[Data items]
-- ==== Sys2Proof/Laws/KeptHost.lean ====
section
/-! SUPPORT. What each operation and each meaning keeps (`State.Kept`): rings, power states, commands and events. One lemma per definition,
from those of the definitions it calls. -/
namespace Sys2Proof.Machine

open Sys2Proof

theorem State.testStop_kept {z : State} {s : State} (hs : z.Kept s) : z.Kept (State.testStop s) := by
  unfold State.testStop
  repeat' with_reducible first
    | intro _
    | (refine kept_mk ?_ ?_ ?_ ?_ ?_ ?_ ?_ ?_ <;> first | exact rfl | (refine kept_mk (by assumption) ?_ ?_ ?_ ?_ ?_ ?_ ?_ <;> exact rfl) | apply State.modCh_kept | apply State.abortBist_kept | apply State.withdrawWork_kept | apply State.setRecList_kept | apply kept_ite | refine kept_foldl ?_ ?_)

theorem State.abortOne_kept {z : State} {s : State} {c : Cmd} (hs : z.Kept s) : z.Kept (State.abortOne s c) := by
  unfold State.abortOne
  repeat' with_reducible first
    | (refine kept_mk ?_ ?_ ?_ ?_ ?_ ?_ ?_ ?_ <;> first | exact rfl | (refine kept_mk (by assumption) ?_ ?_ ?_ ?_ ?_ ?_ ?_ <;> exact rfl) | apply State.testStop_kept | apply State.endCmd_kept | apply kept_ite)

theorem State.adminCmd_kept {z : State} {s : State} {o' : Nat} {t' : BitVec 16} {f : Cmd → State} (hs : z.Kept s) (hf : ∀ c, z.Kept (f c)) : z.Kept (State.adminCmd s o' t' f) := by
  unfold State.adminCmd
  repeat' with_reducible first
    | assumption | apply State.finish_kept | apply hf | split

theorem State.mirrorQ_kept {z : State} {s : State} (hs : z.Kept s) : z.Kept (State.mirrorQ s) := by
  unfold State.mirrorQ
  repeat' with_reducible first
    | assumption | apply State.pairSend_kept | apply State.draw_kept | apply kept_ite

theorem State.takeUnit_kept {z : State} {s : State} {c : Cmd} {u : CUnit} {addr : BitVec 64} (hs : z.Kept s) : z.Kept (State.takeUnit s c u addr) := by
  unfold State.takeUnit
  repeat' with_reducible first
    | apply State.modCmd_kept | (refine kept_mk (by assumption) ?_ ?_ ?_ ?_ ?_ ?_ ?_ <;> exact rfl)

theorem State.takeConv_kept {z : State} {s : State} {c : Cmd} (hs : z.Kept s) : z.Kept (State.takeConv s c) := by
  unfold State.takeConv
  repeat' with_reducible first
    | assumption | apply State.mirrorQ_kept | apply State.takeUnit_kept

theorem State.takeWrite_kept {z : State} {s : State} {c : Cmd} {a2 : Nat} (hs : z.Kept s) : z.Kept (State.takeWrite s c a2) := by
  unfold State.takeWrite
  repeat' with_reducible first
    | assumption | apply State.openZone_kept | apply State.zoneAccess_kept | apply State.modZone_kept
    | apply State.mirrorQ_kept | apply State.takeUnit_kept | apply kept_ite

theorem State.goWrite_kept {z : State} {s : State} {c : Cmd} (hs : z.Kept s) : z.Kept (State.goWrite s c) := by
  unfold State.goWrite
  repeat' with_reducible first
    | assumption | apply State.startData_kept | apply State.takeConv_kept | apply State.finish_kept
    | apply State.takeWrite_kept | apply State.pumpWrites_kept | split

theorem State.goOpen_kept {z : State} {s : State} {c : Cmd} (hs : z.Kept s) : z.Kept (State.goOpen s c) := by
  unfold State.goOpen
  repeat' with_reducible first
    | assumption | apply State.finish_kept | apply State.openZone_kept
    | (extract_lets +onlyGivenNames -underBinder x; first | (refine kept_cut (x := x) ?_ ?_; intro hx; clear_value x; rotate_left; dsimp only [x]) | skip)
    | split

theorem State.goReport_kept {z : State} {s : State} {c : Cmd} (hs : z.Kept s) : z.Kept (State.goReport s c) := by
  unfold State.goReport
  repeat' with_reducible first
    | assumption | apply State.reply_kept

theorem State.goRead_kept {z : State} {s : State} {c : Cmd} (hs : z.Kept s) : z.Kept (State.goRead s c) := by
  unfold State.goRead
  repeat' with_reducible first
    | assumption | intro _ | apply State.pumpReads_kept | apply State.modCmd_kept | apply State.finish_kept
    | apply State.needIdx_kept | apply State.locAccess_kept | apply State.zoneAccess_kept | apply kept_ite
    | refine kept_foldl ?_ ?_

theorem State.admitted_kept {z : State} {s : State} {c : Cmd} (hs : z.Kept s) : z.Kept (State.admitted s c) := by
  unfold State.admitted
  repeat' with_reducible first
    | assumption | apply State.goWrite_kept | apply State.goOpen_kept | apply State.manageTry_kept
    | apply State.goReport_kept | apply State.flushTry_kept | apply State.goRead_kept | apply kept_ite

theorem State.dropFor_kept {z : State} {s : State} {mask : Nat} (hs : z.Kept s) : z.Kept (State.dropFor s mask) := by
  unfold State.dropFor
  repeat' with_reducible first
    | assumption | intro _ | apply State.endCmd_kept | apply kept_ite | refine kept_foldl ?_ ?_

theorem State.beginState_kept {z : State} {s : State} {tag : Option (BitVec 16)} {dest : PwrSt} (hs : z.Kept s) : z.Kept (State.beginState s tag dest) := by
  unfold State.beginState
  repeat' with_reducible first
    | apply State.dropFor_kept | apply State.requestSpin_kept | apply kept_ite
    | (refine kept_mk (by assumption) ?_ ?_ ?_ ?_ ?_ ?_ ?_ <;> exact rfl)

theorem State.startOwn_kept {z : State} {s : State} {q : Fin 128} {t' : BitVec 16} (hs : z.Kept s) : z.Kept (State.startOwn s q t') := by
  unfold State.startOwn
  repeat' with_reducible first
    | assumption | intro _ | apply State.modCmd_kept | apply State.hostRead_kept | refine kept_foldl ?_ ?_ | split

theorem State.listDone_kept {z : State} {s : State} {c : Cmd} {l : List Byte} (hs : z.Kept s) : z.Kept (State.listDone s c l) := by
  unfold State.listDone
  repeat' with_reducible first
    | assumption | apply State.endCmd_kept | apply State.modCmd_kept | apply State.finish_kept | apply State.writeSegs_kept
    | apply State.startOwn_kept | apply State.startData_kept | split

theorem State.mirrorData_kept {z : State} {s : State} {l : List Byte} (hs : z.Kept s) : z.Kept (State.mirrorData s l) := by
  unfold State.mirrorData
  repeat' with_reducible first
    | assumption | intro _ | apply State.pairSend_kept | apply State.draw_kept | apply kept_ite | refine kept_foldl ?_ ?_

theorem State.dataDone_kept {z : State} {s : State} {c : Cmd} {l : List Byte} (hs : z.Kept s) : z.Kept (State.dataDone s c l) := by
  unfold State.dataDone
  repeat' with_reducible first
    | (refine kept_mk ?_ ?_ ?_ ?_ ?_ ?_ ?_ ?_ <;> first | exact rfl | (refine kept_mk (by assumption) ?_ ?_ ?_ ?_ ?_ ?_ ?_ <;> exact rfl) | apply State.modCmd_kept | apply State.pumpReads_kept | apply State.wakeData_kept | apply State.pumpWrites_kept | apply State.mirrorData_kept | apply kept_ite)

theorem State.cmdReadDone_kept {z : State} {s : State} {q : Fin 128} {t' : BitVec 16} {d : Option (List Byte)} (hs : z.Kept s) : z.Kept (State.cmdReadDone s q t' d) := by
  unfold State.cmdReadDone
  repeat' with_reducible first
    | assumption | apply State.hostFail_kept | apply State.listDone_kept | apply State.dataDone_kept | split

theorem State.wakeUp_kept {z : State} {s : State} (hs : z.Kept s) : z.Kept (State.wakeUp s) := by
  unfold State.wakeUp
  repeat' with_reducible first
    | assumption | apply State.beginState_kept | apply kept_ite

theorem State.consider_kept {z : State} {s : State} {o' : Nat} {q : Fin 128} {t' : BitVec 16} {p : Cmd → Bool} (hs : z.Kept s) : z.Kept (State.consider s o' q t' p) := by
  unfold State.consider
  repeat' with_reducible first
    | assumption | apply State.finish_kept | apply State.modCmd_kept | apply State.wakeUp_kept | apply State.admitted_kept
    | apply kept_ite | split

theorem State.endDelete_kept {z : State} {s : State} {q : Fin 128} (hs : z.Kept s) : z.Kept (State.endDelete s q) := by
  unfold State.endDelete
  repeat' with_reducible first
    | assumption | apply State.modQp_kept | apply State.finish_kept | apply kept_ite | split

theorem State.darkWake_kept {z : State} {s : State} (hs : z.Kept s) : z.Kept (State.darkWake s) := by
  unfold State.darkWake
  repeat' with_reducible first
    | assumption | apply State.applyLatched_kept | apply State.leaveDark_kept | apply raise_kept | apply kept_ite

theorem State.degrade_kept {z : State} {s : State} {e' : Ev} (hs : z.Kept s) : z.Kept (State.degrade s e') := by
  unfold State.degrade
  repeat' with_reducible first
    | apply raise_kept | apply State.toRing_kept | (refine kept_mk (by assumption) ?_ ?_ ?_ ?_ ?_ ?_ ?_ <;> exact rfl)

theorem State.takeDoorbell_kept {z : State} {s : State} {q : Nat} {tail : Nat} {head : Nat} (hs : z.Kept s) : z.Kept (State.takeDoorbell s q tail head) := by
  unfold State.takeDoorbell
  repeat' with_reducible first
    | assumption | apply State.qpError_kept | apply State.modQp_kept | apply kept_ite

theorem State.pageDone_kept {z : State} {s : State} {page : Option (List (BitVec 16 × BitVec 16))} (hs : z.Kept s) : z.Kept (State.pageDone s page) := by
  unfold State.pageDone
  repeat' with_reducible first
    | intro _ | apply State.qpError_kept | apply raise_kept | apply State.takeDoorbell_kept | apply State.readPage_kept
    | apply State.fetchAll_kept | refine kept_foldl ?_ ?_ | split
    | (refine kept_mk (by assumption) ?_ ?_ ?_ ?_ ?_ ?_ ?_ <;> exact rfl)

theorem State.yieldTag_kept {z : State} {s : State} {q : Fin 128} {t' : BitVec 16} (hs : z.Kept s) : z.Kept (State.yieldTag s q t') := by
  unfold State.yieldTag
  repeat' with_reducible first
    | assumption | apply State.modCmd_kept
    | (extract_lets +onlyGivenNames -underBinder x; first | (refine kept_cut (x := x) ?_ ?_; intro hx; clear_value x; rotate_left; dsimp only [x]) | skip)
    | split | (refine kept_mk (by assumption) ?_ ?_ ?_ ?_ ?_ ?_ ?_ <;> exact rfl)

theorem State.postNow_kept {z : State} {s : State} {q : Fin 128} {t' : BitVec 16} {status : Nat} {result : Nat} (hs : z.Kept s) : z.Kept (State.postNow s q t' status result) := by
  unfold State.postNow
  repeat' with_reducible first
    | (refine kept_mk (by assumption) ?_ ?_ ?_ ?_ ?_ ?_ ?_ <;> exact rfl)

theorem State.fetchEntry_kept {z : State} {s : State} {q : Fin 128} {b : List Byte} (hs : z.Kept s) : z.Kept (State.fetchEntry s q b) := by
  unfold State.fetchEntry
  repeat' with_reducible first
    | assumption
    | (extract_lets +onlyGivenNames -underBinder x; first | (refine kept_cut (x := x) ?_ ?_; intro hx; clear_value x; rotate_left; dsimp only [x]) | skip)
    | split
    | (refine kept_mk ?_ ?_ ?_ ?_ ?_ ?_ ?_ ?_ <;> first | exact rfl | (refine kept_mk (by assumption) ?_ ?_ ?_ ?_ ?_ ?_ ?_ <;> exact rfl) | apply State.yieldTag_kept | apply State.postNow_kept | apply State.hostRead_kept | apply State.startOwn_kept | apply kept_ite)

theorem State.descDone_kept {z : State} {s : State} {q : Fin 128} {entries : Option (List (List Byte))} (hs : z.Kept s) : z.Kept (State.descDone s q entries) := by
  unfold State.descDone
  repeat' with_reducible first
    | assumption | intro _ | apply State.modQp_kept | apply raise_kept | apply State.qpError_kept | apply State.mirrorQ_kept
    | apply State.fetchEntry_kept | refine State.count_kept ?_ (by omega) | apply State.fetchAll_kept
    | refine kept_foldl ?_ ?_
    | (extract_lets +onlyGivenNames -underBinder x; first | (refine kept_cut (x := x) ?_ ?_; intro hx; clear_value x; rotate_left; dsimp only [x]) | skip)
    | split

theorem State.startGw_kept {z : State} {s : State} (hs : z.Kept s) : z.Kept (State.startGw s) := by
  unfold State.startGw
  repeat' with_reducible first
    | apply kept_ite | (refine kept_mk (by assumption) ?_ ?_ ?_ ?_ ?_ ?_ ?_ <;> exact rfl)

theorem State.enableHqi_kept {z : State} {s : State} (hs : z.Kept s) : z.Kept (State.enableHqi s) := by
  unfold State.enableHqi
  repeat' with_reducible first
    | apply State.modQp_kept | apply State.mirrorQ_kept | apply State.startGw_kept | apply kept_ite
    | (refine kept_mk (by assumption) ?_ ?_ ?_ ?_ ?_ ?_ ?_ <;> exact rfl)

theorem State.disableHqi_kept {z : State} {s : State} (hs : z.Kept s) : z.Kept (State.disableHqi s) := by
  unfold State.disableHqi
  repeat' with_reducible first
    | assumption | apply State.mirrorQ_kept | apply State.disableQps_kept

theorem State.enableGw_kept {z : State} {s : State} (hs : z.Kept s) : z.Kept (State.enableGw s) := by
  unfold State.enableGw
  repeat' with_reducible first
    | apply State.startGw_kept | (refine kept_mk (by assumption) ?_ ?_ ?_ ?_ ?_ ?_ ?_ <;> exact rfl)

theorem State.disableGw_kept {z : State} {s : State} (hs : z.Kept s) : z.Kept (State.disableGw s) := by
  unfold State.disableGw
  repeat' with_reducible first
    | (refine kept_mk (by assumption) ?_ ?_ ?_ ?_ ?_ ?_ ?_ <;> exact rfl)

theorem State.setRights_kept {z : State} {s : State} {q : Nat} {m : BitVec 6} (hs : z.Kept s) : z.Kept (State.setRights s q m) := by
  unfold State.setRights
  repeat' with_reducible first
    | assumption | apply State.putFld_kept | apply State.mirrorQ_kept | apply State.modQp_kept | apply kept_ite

_Task to carry out_. An exact copy of the lines above between the line holding "unfold State.pageDone" and the line holding "State.fetchAll_kept | refine kept_foldl ?_ ?_ | split", inclusive, is the whole answer.

_Written answer_.
  unfold State.pageDone
  repeat' with_reducible first
    | intro _ | apply State.qpError_kept | apply raise_kept | apply State.takeDoorbell_kept | apply State.readPage_kept
    | apply State.fetchAll_kept | refine kept_foldl ?_ ?_ | split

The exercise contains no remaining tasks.